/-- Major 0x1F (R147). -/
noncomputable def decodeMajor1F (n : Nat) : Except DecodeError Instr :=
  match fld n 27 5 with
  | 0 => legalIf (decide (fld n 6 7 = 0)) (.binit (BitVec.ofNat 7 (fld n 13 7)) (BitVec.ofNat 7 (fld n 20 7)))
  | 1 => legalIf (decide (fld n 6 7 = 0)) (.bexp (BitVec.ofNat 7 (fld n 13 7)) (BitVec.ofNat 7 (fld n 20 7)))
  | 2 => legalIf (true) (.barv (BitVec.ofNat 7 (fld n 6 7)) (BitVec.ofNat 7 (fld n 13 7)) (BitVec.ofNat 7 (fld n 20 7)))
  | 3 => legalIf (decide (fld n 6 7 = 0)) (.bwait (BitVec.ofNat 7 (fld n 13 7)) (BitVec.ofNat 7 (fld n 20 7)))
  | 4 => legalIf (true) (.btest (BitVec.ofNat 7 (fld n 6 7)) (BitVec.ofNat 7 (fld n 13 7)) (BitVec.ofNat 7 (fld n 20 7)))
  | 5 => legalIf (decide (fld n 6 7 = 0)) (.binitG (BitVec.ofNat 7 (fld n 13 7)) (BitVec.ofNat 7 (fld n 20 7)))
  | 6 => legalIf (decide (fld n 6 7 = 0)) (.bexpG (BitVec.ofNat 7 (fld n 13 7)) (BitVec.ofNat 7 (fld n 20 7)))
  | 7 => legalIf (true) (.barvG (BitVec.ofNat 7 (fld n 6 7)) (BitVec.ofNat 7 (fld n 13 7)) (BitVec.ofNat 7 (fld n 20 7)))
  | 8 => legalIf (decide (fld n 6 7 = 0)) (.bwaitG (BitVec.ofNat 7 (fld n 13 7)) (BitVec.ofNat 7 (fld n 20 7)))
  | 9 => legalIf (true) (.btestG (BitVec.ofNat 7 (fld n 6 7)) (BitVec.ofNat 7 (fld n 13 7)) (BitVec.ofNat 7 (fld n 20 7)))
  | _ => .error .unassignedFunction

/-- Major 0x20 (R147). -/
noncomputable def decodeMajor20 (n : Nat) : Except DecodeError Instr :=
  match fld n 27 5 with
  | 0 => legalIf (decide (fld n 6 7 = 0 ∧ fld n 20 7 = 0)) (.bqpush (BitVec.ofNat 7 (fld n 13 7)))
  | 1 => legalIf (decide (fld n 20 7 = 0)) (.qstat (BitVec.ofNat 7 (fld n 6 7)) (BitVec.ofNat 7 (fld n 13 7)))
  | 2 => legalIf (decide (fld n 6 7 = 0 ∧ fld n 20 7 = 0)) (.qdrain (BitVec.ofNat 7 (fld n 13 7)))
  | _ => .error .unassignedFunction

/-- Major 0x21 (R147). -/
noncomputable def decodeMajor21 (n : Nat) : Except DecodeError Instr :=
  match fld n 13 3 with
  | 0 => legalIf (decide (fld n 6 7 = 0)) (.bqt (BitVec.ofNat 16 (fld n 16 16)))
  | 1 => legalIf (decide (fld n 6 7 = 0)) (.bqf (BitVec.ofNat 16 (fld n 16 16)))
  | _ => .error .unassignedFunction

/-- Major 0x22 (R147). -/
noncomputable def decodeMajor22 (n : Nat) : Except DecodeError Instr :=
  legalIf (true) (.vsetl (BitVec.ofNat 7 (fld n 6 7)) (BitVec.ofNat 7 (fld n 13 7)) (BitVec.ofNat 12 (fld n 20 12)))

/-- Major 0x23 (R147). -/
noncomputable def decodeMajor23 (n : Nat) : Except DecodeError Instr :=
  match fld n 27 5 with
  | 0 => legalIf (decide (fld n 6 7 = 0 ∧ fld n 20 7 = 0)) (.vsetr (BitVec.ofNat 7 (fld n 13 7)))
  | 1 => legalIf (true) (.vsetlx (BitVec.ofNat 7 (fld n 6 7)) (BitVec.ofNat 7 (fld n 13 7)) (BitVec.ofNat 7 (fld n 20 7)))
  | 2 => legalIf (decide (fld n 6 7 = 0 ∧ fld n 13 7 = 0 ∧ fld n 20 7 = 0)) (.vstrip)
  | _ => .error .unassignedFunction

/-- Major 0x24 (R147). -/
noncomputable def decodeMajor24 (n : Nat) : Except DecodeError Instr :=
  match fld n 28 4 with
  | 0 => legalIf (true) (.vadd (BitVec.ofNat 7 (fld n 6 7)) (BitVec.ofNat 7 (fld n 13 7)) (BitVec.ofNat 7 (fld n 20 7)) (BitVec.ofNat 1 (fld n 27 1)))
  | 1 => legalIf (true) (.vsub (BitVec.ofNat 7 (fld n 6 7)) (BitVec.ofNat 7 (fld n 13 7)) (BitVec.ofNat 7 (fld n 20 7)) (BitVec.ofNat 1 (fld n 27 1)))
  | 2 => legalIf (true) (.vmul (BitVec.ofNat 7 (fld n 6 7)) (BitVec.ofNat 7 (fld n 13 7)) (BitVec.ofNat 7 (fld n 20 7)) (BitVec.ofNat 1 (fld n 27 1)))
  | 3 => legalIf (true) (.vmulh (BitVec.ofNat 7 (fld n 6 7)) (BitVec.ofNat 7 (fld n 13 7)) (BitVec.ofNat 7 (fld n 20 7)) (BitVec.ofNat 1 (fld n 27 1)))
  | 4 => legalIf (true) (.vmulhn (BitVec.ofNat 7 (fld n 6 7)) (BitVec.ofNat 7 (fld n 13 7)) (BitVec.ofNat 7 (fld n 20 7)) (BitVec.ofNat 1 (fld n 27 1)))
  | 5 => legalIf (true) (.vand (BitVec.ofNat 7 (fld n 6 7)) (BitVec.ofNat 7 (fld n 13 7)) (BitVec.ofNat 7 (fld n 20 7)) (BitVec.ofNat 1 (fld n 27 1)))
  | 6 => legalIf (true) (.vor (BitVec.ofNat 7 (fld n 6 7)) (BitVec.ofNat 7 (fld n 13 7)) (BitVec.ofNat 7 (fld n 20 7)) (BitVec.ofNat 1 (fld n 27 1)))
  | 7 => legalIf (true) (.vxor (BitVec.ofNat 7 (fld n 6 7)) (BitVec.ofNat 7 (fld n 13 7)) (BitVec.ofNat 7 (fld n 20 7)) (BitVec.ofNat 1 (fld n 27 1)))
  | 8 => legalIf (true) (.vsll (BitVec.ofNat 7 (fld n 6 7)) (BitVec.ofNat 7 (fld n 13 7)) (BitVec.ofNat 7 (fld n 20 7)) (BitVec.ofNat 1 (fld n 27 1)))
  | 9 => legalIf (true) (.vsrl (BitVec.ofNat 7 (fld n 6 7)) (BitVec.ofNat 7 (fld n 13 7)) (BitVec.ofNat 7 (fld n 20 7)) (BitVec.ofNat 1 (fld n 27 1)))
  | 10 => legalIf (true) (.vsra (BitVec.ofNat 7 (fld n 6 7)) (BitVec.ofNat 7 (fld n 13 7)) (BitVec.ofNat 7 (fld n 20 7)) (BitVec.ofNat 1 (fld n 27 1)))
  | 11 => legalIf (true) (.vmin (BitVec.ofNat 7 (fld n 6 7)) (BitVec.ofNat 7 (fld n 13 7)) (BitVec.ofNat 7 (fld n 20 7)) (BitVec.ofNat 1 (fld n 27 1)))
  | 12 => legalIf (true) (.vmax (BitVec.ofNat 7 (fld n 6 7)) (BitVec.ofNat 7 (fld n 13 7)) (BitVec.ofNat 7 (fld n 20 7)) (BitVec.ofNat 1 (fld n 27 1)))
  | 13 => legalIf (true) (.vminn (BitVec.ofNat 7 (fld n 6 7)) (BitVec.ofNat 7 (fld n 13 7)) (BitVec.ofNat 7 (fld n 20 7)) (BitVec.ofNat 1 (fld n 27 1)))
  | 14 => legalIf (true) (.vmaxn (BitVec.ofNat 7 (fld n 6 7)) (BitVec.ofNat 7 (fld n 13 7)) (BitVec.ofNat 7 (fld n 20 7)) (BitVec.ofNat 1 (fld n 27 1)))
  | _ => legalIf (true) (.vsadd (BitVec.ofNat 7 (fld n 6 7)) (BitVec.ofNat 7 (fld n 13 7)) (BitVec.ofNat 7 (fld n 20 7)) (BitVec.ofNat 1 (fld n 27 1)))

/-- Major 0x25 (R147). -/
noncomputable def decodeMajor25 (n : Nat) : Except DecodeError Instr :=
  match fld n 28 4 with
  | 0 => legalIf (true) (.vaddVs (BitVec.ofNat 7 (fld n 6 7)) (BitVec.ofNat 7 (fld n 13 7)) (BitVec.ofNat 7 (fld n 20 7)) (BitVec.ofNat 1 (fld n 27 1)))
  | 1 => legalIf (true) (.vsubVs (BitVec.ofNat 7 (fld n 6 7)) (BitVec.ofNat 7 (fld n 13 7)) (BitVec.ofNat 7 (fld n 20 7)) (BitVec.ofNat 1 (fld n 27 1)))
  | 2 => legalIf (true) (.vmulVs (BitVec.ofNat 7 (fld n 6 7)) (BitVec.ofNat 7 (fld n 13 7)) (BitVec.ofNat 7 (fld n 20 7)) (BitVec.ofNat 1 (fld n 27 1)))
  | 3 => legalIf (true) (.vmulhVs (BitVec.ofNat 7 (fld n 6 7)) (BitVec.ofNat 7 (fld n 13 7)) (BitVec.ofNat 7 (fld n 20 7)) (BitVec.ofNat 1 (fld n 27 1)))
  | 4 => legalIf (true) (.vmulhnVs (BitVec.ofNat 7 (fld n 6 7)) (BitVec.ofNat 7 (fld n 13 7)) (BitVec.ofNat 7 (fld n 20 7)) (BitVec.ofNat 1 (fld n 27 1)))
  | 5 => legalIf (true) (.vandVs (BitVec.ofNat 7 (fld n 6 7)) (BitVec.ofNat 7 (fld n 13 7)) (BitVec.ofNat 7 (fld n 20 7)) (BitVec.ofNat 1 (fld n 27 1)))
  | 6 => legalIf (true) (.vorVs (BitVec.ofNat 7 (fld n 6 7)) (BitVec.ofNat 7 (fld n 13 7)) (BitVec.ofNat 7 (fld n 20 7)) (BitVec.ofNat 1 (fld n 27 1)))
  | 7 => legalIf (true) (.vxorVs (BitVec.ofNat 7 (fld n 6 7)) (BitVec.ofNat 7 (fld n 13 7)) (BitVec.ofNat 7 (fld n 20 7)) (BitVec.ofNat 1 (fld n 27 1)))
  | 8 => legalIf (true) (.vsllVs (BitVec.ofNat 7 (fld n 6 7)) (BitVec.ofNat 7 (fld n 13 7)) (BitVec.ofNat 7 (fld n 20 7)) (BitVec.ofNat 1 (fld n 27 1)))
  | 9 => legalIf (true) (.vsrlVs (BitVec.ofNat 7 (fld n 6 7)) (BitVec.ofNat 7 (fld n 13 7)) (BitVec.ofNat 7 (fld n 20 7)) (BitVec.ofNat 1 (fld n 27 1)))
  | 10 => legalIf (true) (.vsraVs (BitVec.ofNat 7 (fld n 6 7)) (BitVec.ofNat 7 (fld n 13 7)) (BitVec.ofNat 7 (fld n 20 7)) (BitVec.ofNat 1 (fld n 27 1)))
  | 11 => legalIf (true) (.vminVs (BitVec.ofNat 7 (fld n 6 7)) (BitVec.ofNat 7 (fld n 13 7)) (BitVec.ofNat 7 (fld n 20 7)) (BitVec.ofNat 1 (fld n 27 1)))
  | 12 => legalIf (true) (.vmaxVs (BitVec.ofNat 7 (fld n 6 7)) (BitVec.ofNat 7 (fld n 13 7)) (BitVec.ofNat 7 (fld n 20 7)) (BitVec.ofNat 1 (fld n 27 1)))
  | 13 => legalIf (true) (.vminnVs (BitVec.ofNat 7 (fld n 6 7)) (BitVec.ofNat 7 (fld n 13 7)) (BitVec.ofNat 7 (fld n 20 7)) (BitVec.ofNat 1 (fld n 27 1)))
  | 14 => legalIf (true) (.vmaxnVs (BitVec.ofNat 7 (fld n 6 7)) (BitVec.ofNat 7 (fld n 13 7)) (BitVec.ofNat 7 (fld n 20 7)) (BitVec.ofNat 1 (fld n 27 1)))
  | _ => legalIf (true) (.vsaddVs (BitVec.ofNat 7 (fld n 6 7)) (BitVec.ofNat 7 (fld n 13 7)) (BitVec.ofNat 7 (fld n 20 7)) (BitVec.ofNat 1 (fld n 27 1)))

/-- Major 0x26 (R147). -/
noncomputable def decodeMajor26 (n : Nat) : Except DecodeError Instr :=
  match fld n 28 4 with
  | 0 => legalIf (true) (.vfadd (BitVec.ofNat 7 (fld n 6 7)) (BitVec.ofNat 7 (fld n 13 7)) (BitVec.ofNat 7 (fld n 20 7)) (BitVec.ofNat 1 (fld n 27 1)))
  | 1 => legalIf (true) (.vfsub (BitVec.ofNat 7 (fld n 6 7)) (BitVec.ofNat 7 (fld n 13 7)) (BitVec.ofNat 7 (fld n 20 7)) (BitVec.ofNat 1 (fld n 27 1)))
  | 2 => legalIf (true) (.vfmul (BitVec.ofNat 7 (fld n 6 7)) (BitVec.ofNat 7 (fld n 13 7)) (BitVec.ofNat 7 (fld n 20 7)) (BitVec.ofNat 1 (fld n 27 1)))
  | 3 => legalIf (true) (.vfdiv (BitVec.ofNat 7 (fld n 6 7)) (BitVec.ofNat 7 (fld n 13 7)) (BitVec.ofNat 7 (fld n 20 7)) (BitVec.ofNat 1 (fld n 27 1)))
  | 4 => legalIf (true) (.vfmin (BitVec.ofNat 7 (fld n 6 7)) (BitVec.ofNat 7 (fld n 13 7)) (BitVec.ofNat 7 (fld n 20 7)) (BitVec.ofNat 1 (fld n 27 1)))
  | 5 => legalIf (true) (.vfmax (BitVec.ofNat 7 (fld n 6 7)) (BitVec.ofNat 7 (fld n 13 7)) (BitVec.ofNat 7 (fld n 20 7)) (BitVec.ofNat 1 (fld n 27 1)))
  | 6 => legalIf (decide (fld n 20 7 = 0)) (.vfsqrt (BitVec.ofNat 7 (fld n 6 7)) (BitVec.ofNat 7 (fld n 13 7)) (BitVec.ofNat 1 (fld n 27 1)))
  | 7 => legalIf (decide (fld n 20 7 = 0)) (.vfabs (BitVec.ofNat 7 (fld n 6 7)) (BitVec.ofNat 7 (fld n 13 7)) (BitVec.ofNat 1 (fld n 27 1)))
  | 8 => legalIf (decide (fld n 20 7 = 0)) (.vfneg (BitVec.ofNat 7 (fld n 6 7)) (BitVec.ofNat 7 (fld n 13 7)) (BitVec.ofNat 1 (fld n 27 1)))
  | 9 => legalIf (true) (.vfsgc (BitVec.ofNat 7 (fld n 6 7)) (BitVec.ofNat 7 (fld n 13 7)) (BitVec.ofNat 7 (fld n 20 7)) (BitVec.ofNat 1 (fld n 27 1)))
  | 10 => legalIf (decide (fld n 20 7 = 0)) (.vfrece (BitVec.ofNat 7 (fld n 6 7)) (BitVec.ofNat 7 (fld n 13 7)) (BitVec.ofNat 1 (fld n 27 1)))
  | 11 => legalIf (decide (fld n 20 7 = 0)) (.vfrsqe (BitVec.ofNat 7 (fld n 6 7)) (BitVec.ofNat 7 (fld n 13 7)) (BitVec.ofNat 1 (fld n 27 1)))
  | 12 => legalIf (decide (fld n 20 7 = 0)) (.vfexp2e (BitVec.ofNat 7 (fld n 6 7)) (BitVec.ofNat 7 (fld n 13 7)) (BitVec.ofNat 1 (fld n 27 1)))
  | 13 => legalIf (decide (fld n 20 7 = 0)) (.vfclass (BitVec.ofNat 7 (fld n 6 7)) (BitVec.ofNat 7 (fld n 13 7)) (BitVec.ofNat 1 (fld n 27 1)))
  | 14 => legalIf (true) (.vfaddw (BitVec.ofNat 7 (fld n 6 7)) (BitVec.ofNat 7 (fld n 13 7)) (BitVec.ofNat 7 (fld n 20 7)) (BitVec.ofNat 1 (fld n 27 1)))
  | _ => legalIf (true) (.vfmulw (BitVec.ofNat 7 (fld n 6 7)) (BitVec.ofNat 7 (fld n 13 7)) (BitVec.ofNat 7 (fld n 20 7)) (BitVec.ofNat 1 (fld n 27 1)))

────────────────────────────────────────

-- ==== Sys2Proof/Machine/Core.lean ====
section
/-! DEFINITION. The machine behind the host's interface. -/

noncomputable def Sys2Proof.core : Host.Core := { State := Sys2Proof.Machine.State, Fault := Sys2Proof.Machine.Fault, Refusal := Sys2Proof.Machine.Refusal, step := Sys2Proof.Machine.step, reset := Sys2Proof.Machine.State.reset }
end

────────────────────────────────────────

◆ DIRECTIONS FOR THIS TASK ◆
Using the data above, say how many lines include "Core". No other reply is needed.

◆ EXPECTED ANSWER ◆
2